Last week, London-based Fasanara Capital announced a new $350m fintech and crypto fund, providing traditional equity to companies from early stage to Series A. Seed and pre-seed will typically be $500k and Series A tickets will be $5m-10m. Fasnara plans to invest in more than 50 companies with the new fund, the bulk of which are European, with a 70:30 fintech to crypto spliy. Most of its deal pipeline is already in place, and by the end of the year all the fresh capital will be deployed. We caught up with Fasanara’s CEO Francesco Filia to talk about the timing of its launch.
Why launch now?
We’re veterans when it comes to investing in both crypto and fintech — we’ve done crypto for the last five years in open-ended funds, and fintech in open ended transfers for the last eight. Our narrow focus is on fintech lending and crypto trading.
Crypto's had a difficult few weeks, just as you’re launching a new fund for the sector. As an investor, do you worry about what’s happening?

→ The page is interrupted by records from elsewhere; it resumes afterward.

-- ==== Sys2Proof/Machine/Intake.lean ====
section
/-! DEFINITION. The sensor intake's own work (chapter 2): opening and closing, sequence tracking, gates, block sums and
block ends. The arrivals of one frame are one event (R20, R27): the intake takes them all, and the controller then takes
the block reports in order (log entry 10). -/

namespace Sys2Proof.Machine

/-! ### Open and closed (R19, R20) -/

/-- OPEN (R19): the next opening number, counter B, sums and counts cleared, the shock reference cleared at a first
opening; while ABSENT it arms the silence expiry (R30). -/
def Intake.openFor (i : Intake) (b : Nat) (mode : ContMode) (first : Bool) (osc : Nat) : Intake :=
  { i with
    opening := (i.opening + 1) % 65536
    counter := b
    sums := {}
    rejects := {}
    shockRef := if first then none else i.shockRef
    isOpen := true
    mode := mode
    silenceAt := if i.sensor = .absent then some (osc + 5000) else i.silenceAt }

/-- CLOSE (R20) and the closing of R29: the partial block is discarded without a report; a closed intake is left as it is.
DEDUCED (log entry 27): the four rejection counts are cleared with the arrival counter and the sums, which alone R20 names. -/
def Intake.shut (i : Intake) : Intake :=
  if i.isOpen then { i with isOpen := false, counter := 0, sums := {}, rejects := {} } else i

/-! ### Gates (R21 to R23) -/

/-- One counted arrival: missing, or a frame's own (R17). -/
inductive Arrival where
  | missing
  | own (f : Frame)
  deriving DecidableEq, Repr

/-- Rejection reasons in the order of the gates (R21). -/
inductive Reason where
  | missing
  | sensorStatus
  | tilt
  | shock
  deriving DecidableEq, Repr

/-- The tilt gate (R22). -/
def tiltFails (ins : Instrument) (f : Frame) : Bool :=
  ins.tiltGate < (f.x - ins.ox).natAbs || ins.tiltGate < (f.y - ins.oy).natAbs

/-- The shock gate (R23). -/
def shockFails (ins : Instrument) (ref : Option Int) (f : Frame) : Bool :=
  ref.any fun c => ins.shockLimit < (f.counts - c).natAbs

/-- The first gate an arrival fails, or none when it is accepted (R21). -/
def gate (ins : Instrument) (ref : Option Int) : Arrival → Option Reason
  | .missing => some .missing
  | .own f =>
    if f.status ≠ 0#3 then some .sensorStatus
    else if tiltFails ins f then some .tilt
    else if shockFails ins ref f then some .shock
    else none

/-! ### Block sums and block end (R24 to R26) -/

/-- Sums with one accepted sample more (R24). -/
def Sums.add (s : Sums) (f : Frame) (stamp : Nat) : Sums :=
  { n := s.n + 1, counts := s.counts + f.counts, x := s.x + f.x, y := s.y + f.y, temp := s.temp + f.temp
    time := s.time + stamp }

/-- Sums added (R43). -/
def Sums.plus (s t : Sums) : Sums :=
  { n := s.n + t.n, counts := s.counts + t.counts, x := s.x + t.x, y := s.y + t.y, temp := s.temp + t.temp
    time := s.time + t.time }

/-- Rejection counts with one more of a reason (R24). -/
def Rejects.add (r : Rejects) : Reason → Rejects
  | .missing => { r with missing := r.missing + 1 }
  | .sensorStatus => { r with status := r.status + 1 }
  | .tilt => { r with tilt := r.tilt + 1 }
  | .shock => { r with shock := r.shock + 1 }

/-- Rejection counts added (R43). -/
def Rejects.plus (r t : Rejects) : Rejects :=
  { missing := r.missing + t.missing, status := r.status + t.status, tilt := r.tilt + t.tilt, shock := r.shock + t.shock }

/-- All rejected arrivals of a block. -/
def Rejects.total (r : Rejects) : Nat := r.missing + r.status + r.tilt + r.shock

/-- One arrival gated and accumulated on an open intake (R23, R24). -/
def Intake.accumulate (ins : Instrument) (stamp : Nat) (i : Intake) (a : Arrival) : Intake :=
  match gate ins i.shockRef a, a with
  | none, .own f =>
    { i with counter := i.counter - 1, sums := i.sums.add f stamp, shockRef := some f.counts }
  | none, .missing => i
  | some r, _ => { i with counter := i.counter - 1, rejects := i.rejects.add r }

/-- The report of the block that ends (R25). -/
def Intake.report (smp : Sampling) (stamp : Nat) (i : Intake) : BlockReport :=
  { opening := i.opening, kept := smp.minAccepted ≤ i.sums.n, sums := i.sums, rejects := i.rejects, endTime := stamp }

/-- The intake after a block end: counter reloaded and sums cleared (R25); a kept block under SINGLE_KEPT closes it (R26). -/
def Intake.afterBlock (smp : Sampling) (i : Intake) : Intake :=
  let fresh := { i with counter := smp.blockLength, sums := {}, rejects := {} }
  if i.mode = .singleKept && smp.minAccepted ≤ i.sums.n then fresh.shut else fresh

/-- One arrival: not counted while closed (R18); gated, accumulated, and a block end when the counter reaches 0 (R25). -/
def arrive (smp : Sampling) (ins : Instrument) (stamp : Nat) (w : Intake × List BlockReport) (a : Arrival) :
    Intake × List BlockReport :=
  if !w.1.isOpen then w
  else
    let i := w.1.accumulate ins stamp a
    if i.counter = 0 then (i.afterBlock smp, w.2 ++ [i.report smp stamp]) else (i, w.2)

/-! ### Frames (R17, R28, R31) -/

/-- The gap of a valid frame (R17). -/
def frameGap (expect : Option Nat) (seq : Nat) : Nat :=
  match expect with
  | none => 0
  | some e => (seq + 256 - e) % 256

/-- The arrivals a valid frame stands for: the missing ones, then its own (R17). -/
def frameArrivals (expect : Option Nat) (f : Frame) : List Arrival :=
  List.replicate (frameGap expect f.seq) .missing ++ [.own f]

/-- A valid frame at the intake: expectation, sensor PRESENT, silence expiry rearmed, and its arrivals with the block
reports they bring (R17, R27, R28, R31). -/
def Intake.takeFrame (smp : Sampling) (ins : Instrument) (osc stamp : Nat) (i : Intake) (f : Frame) :
    Intake × List BlockReport :=
  let heard := { i with expect := some ((f.seq + 1) % 256), sensor := .present, silenceAt := some (osc + 5000) }
  (frameArrivals i.expect f).foldl (arrive smp ins stamp) (heard, [])

/-- The byte timeout of a sensor frame in ms: half the sample period in force, or 50 ms before the first RUN (R195). -/
def byteLimit (period : Option Nat) : Nat :=
  match period with
  | some p => p / 2
  | none => 50

end Sys2Proof.Machine
end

I think what’s happening right now is natural, beneficial and inevitable. It takes a bit of steam off things and will help us differentiate between the good guys and the bad guys — the companies that were a fragile construct riding the hype, and the companies that took a long-term approach as builders. Fintech and crypto are early asset classes, particularly crypto which is more or less the work of the last five years. Stablecoins themselves are a recent experiment. So it’s only natural that when there is demand there is an attack. And I think it will be beneficial later on in the medium to long-term, because it will expose the weakest branches and protocols, and leave the more robust ones for institutional adoption. The game plan for crypto has always been the same: to be recognised as a proper asset class once the regulation is available. This can’t happen across the board. It can happen only for the best projects, the best protocols, the best coins, the best gains, etc.
You’re accountable to your LPs and you have to deploy this capital. Do you think there are enough of these “good guys” out there to do so?
The vast majority of our investors are the largest institutions in Europe like pension funds and insurance companies. I think there are enough good guys out there if your ecosystem is able to capture them. We have a global footprint from our other operations and we’re able to intersect a lot of deals to pick the best ones. Also, at a moment like this you’re not in an auction environment. You have more time to cut your deals properly, to design them and to negotiate your terms, and you have fewer competitors around. There is still lots of competition for the best companies, but if you’re a long-term player, this is the ideal environment for you now.
What advice are you giving to the companies on your radar and in your portfolio about navigating the current climate?
Look for early-stage profitability. Don’t think that you can throw money to make money. Too many think that growth comes from marketing expenses but long gone are the days where you can do that; the market is more severe and judgmental. Investors want to see the business model working earlier rather than later. You need to make sure that you can skip a round or two and still survive. So the cash burn is key to watch. Think of profitability, sustainability and cash burn — you need enough dry powder for a rainy day.
It’s inevitable that you will see more failures and more layoffs in an attempt to avoid failure. This is nothing new — it’s been happening over and over again. This cycle is not over. I think there was a lot of steam to be taken off at the top. Covid just created a bubble that delayed the readjustment by a couple of years because of the liquidity injections by central banks. But at the end of the day this is just one market episode. The endgame is still intact. This cathartic moment will weed the bad guys out and make the sector more resilient. Whatever is left after is to the benefit of the end game.